═════ Supplied data
/-! ### Runs with `rst` asserted (R33, R220) -/

/-- While `rst` stays asserted, over any number of steps, only the response is withdrawn, and nothing is shown. -/
theorem core_run_held (k : Nat) (s : State) {rest : List PortInput}
    (hin : s.input = List.replicate (k + 1) .reset ++ rest) (hr : s.rst = true) :
    core.run (k + 1) s = .next (s.heldInReset rest) ∧ runObs (k + 1) s = [] := by
  induction k generalizing s with
  | zero =>
    have hstep := step_held hin hr
    exact ⟨core_run_succ 0 hstep, by rw [runObs_succ 0 hstep, observe_held hin hr]; rfl⟩
  | succ k ih =>
    rw [List.replicate_succ, List.cons_append] at hin
    have hstep := step_held hin hr
    obtain ⟨hrun, hobs⟩ := ih (s.heldInReset (List.replicate (k + 1) .reset ++ rest)) rfl hr
    exact ⟨(core_run_succ (k + 1) hstep).trans hrun, by rw [runObs_succ (k + 1) hstep, observe_held hin hr, hobs]; rfl⟩

/-- Settles O52: a held assertion is `core_run_held`; a new one is applied in its first step and then held. -/
theorem heldResetChangesNothing : Obligations.HeldResetChangesNothing := by
  refine fun k s rest hin => ⟨core_run_held k s hin, fun hr => ?_⟩
  have hstep := step_reset hin hr
  rw [core_run_succ k hstep, runObs_succ k hstep, observe_reset hin hr]
  cases k with
  | zero => exact ⟨rfl, rfl⟩
  | succ k =>
    obtain ⟨hrun, hobs⟩ := core_run_held k (State.atReset s.cmd (s.resets + 1) (List.replicate (k + 1) .reset ++ rest)) rfl rfl
    exact ⟨hrun, congrArg _ hobs⟩

/-! ### Reachable states -/

/-- What every step keeps holds at the end of every run from where it holds. -/
theorem core_run_keeps {P : State → Prop} (hstep : ∀ s t, P s → step s = .next t → P t) (n : Nat) {s t : State}
    (hs : P s) (hrun : core.run n s = .next t) : P t := by
  induction n generalizing s with
  | zero => exact Host.Outcome.next.inj hrun ▸ hs
  | succ n ih =>
    obtain ⟨u, hu⟩ := everyStepIsEnabled s
    rw [core_run_succ n hu] at hrun
    exact ih (hstep s u hs hu) hrun

/-- Every state a run from power-on reaches meets the invariant. -/
theorem reachedBy_inv {cmd : Cmd} {inputs : List PortInput} {n : Nat} {s : State} (h : reachedBy cmd inputs n s) : s.Inv :=
  core_run_keeps stepKeepsTheInvariant n (State.atReset_inv cmd 0 inputs) h

/-- Settles O51: the invariant leaves no room for an idle block in `Initializing`. -/
theorem idleBlockIsNeverInitializing : Obligations.IdleBlockIsNeverInitializing :=
  fun _ _ _ _ h hs hi => not_strobeInv_initializing_idle hi hs (reachedBy_inv h).strobe

end Sys2Proof.Machine

namespace Sys2Proof.Machine

/-! ### What acceptance leaves unchanged (R34, R137, R140) -/

theorem controlWrite_eq_none {i : Instr} (h : Spec.isControl i = false) : controlWrite i = none := by
  cases i with
  | display | noDisplay | cursor | noCursor | blink | noBlink => cases h
  | _ => rfl

theorem entryWrite_eq_none {i : Instr} (h : Spec.isEntry i = false) : entryWrite i = none := by
  cases i with
  | leftToRight | rightToLeft | autoscroll | noAutoscroll => cases h
  | _ => rfl

/-- Settles O33, by what an operation can do at acceptance: INITIALIZE writes every register, a refusal only responds, and a guarded
operation writes what `registersAfter` says. -/
theorem accessTableFrames : Obligations.AccessTableFrames := by
  intro i s t h
  rcases exec_cases i s with
    ⟨c, r, f, rfl, -, hx⟩ | ⟨c, r, f, -, -, hx⟩ | ⟨-, -, hx⟩ | ⟨-, -, l, -, hx⟩ <;>
    obtain rfl := Host.Outcome.next.inj (hx.symm.trans h)
  · simp [Spec.isInit]
  · simp [State.responded]
  · simp [State.responded]
  · refine ⟨registersAfter_cmd .., registersAfter_pins .., registersAfter_rst .., registersAfter_input ..,
      registersAfter_resets .., fun _ => ⟨registersAfter_functionFlags .., registersAfter_rowOffsetTable ..,
      registersAfter_numLines .., registersAfter_initState ..⟩, fun _ hc => ?_, fun _ he => ?_, ?_, ?_, ?_, ?_, ?_,
      fun hrsp => absurd (registersAfter_rsp ..) hrsp⟩
    · rw [registersAfter_eq, controlWrite_eq_none hc]; rfl
    · rw [registersAfter_eq, entryWrite_eq_none he]; rfl
    · rintro (rfl | rfl) <;> exact ⟨rfl, rfl⟩
    · rintro (rfl | rfl) <;> exact ⟨rfl, rfl⟩
    · rintro (rfl | rfl) <;> exact ⟨rfl, rfl⟩
    · rintro (rfl | rfl) <;> rfl
    · rintro (rfl | rfl) <;> rfl

/-- What acceptance does to `InitState`: an INITIALIZE with legal rows makes it `Initializing` (R26, R105). -/
theorem exec_initState {i : Instr} {s t : State} (h : exec i s = .next t) :
    t.initState = s.initState ∨
    (t.initState = .initializing ∧ ∃ c r f, i = .init c r f ∧ 1 ≤ r.toNat ∧ r.toNat ≤ 4) := by
  rcases exec_cases i s with
    ⟨c, r, f, rfl, hr, hx⟩ | ⟨c, r, f, -, -, hx⟩ | ⟨-, -, hx⟩ | ⟨-, -, l, -, hx⟩ <;>
    obtain rfl := Host.Outcome.next.inj (hx.symm.trans h)
  · exact .inr ⟨rfl, c, r, f, rfl, (rowsLegal_iff r).1 hr⟩
  · exact .inl rfl
  · exact .inl rfl
  · exact .inl (registersAfter_initState ..)

/-! ### What a step changes, and why (R26, R27) -/

/-- Settles O50, by the cases of a step; the sequencer touches `InitState` only where an operation ends. -/
theorem initStateChangesOnlyByItsCauses : Obligations.InitStateChangesOnlyByItsCauses := by
  intro s t h
  rcases step_cases s with
    ⟨r, hin, hr, hx⟩ | ⟨r, -, -, hx⟩ | ⟨w, r, i, hin, hs, hd, hx⟩ | ⟨w, r, x, -, -, -, hx⟩ | ⟨r, hx⟩ <;>
    rw [hx] at h
  · obtain rfl := Host.Outcome.next.inj h
    exact .inr (.inl ⟨rfl, hr, r, hin⟩)
  · obtain rfl := Host.Outcome.next.inj h
    exact .inl rfl
  · rcases exec_initState h with hi | ⟨hi, c, rows, f, rfl, hlegal⟩
    · exact .inl hi
    · exact .inr (.inr (.inl ⟨hi, hs, w, r, c, rows, f, hin, hd, hlegal⟩))
  · obtain rfl := Host.Outcome.next.inj h
    exact .inl rfl
  · obtain rfl := Host.Outcome.next.inj h
    rcases advance_cases (s.taken r) with ⟨-, ha⟩ | ⟨st, hs, ha⟩ | ⟨e, l, st, -, ha⟩ <;> rw [ha]
    · exact .inl rfl
    · by_cases hi : s.initState = .initializing
      · exact .inr (.inr (.inr ⟨hi, by simp [hi, InitState.settled], rfl, st, hs, rfl⟩))
      · exact .inl (by simp [hi, InitState.settled_eq_ite])
    · exact .inl rfl

/-- Settles O54, by the cases of a step; acceptance keeps the pins by the access table. -/
theorem pinsChangeOnlyByTheirCauses : Obligations.PinsChangeOnlyByTheirCauses := by
  intro s t h
  rcases step_cases s with
    ⟨r, hin, hr, hx⟩ | ⟨r, -, -, hx⟩ | ⟨w, r, i, -, -, -, hx⟩ | ⟨w, r, x, -, -, -, hx⟩ | ⟨r, hx⟩ <;>
    rw [hx] at h
  · obtain rfl := Host.Outcome.next.inj h
    exact .inr (.inr ⟨hr, ⟨r, hin⟩, rfl, rfl⟩)
  · obtain rfl := Host.Outcome.next.inj h
    exact .inl rfl
  · obtain ⟨-, hpins, -⟩ := accessTableFrames i (s.taken r) t h
    exact .inl hpins
  · obtain rfl := Host.Outcome.next.inj h
    exact .inl rfl
  · obtain rfl := Host.Outcome.next.inj h
    rcases advance_cases (s.taken r) with ⟨-, ha⟩ | ⟨st, -, ha⟩ | ⟨e, l, st, hs, ha⟩ <;> rw [ha]
    · exact .inl rfl
    · exact .inl rfl
    · exact .inr (.inl ⟨e, l, st, hs, rfl, rfl⟩)

/-! ### Raw commands (R35, R227) -/

/-- A raw command run to its end leaves an idle block as it was, but for the pins and the response (R160). -/
theorem operate_command (byte : Byte) (s : State) (hs : s.seq = .idle) :
    ∃ p q, operate (.command byte) s = { s with pins := p, rsp := q } := by
  rcases guarded_cases s (start (command byte)) with ⟨hi, hx⟩ | ⟨-, hx⟩
  · have hx : exec (.command byte) s = .next (s.started (command byte)) := hx
    refine ⟨s.pins.performAll (command byte), some .ok, ?_⟩
    simp [operate, hx, State.finished, State.completed, State.started, hi, hs, InitState.settled]
  · have hx : exec (.command byte) s = .next (s.responded .notInitialized) := hx
    refine ⟨s.pins, some .notInitialized, ?_⟩
    simp [operate, hx, State.finished, hs, State.responded]

/-- The events an operation performs do not depend on the pins or on an earlier response (R137). -/
theorem operationEvents_withPins (i : Instr) (s : State) (p : Pins) (q : Option Status) :
    operationEvents i { s with pins := p, rsp := q } = operationEvents i s := by
  obtain ⟨cmd, ff, cf, ef, tab, n, ini, pins, seq, rsp, rst, inp, k⟩ := s
  cases i with
  | init c r f => cases h : rowsLegal r <;> simp [operationEvents, exec, execInit, h, raise, start]
  | _ => cases ini <;> rfl

/-- Settles O34: a raw command leaves everything an operation's events depend on. -/
theorem rawCommandLeavesTheShadows : Obligations.RawCommandLeavesTheShadows := by
  intro byte s hs
  obtain ⟨p, q, h⟩ := operate_command byte s hs
  rw [h]
  exact ⟨rfl, rfl, rfl, fun i => operationEvents_withPins i s p q⟩

end Sys2Proof.Machine

namespace Sys2Proof.Machine

/-! ### The waveform (R176) -/

section
variable (t : Timing)

/-- An event that leaves the pins as they are lengthens the vector (log 15). -/
theorem waveformFrom_same {p : Pins} {e : Event} (h : p.perform e = p) (held : Nat) (l : List Event) :
    waveformFrom t p held (e :: l) = waveformFrom t p (held + e.minTime t) l := if_pos h

/-- An event that moves a pin begins the next vector. -/
theorem waveformFrom_change {p : Pins} {e : Event} (h : p.perform e ≠ p) (held : Nat) (l : List Event) :
    waveformFrom t p held (e :: l) = (p, held) :: waveformFrom t (p.perform e) 0 l := if_neg h

/-- What moves a pin is no wait, so it takes no time (R60). -/
theorem minTime_of_change {p : Pins} {e : Event} (h : p.perform e ≠ p) : e.minTime t = 0 := by
  cases e with
  | wait w => exact absurd rfl h
  | rs | en | data => rfl

theorem duration_cons (e : Event) (l : List Event) : duration t (e :: l) = e.minTime t + duration t l := by
  simp [duration]

theorem sum_waveformFrom (l : List Event) (p : Pins) (held : Nat) :
    ((waveformFrom t p held l).map Prod.snd).sum = held + duration t l := by
  induction l generalizing p held with
  | nil => simp [waveformFrom, duration]
  | cons e l ih =>
    by_cases h : p.perform e = p
    · rw [waveformFrom_same t h, ih, duration_cons]
      omega
    · rw [waveformFrom_change t h, List.map_cons, List.sum_cons, ih, duration_cons, minTime_of_change t h]

theorem head?_waveformFrom (l : List Event) (p : Pins) (held : Nat) :
    ((waveformFrom t p held l).map Prod.fst).head? = some p := by
  induction l generalizing held with
  | nil => rfl
  | cons e l ih =>
    by_cases h : p.perform e = p
    · rw [waveformFrom_same t h, ih]
    · rw [waveformFrom_change t h]
      rfl

theorem isChain_waveformFrom (l : List Event) (p : Pins) (held : Nat) :
    ((waveformFrom t p held l).map Prod.fst).IsChain (· ≠ ·) := by
  induction l generalizing p held with
  | nil => exact .singleton _
  | cons e l ih =>
    by_cases h : p.perform e = p
    · rw [waveformFrom_same t h]
      exact ih ..
    · rw [waveformFrom_change t h, List.map_cons, List.isChain_cons, head?_waveformFrom]
      refine ⟨fun y hy => ?_, ih ..⟩
      obtain rfl := Option.some.inj hy
      exact Ne.symm h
══════════
--- About this exercise ---
If a line of the listing above holds the string "Prod", copy it.

--- Solution to this problem ---
    ((waveformFrom t p held l).map Prod.snd).sum = held + duration t l := by
    ((waveformFrom t p held l).map Prod.fst).head? = some p := by
    ((waveformFrom t p held l).map Prod.fst).IsChain (· ≠ ·) := by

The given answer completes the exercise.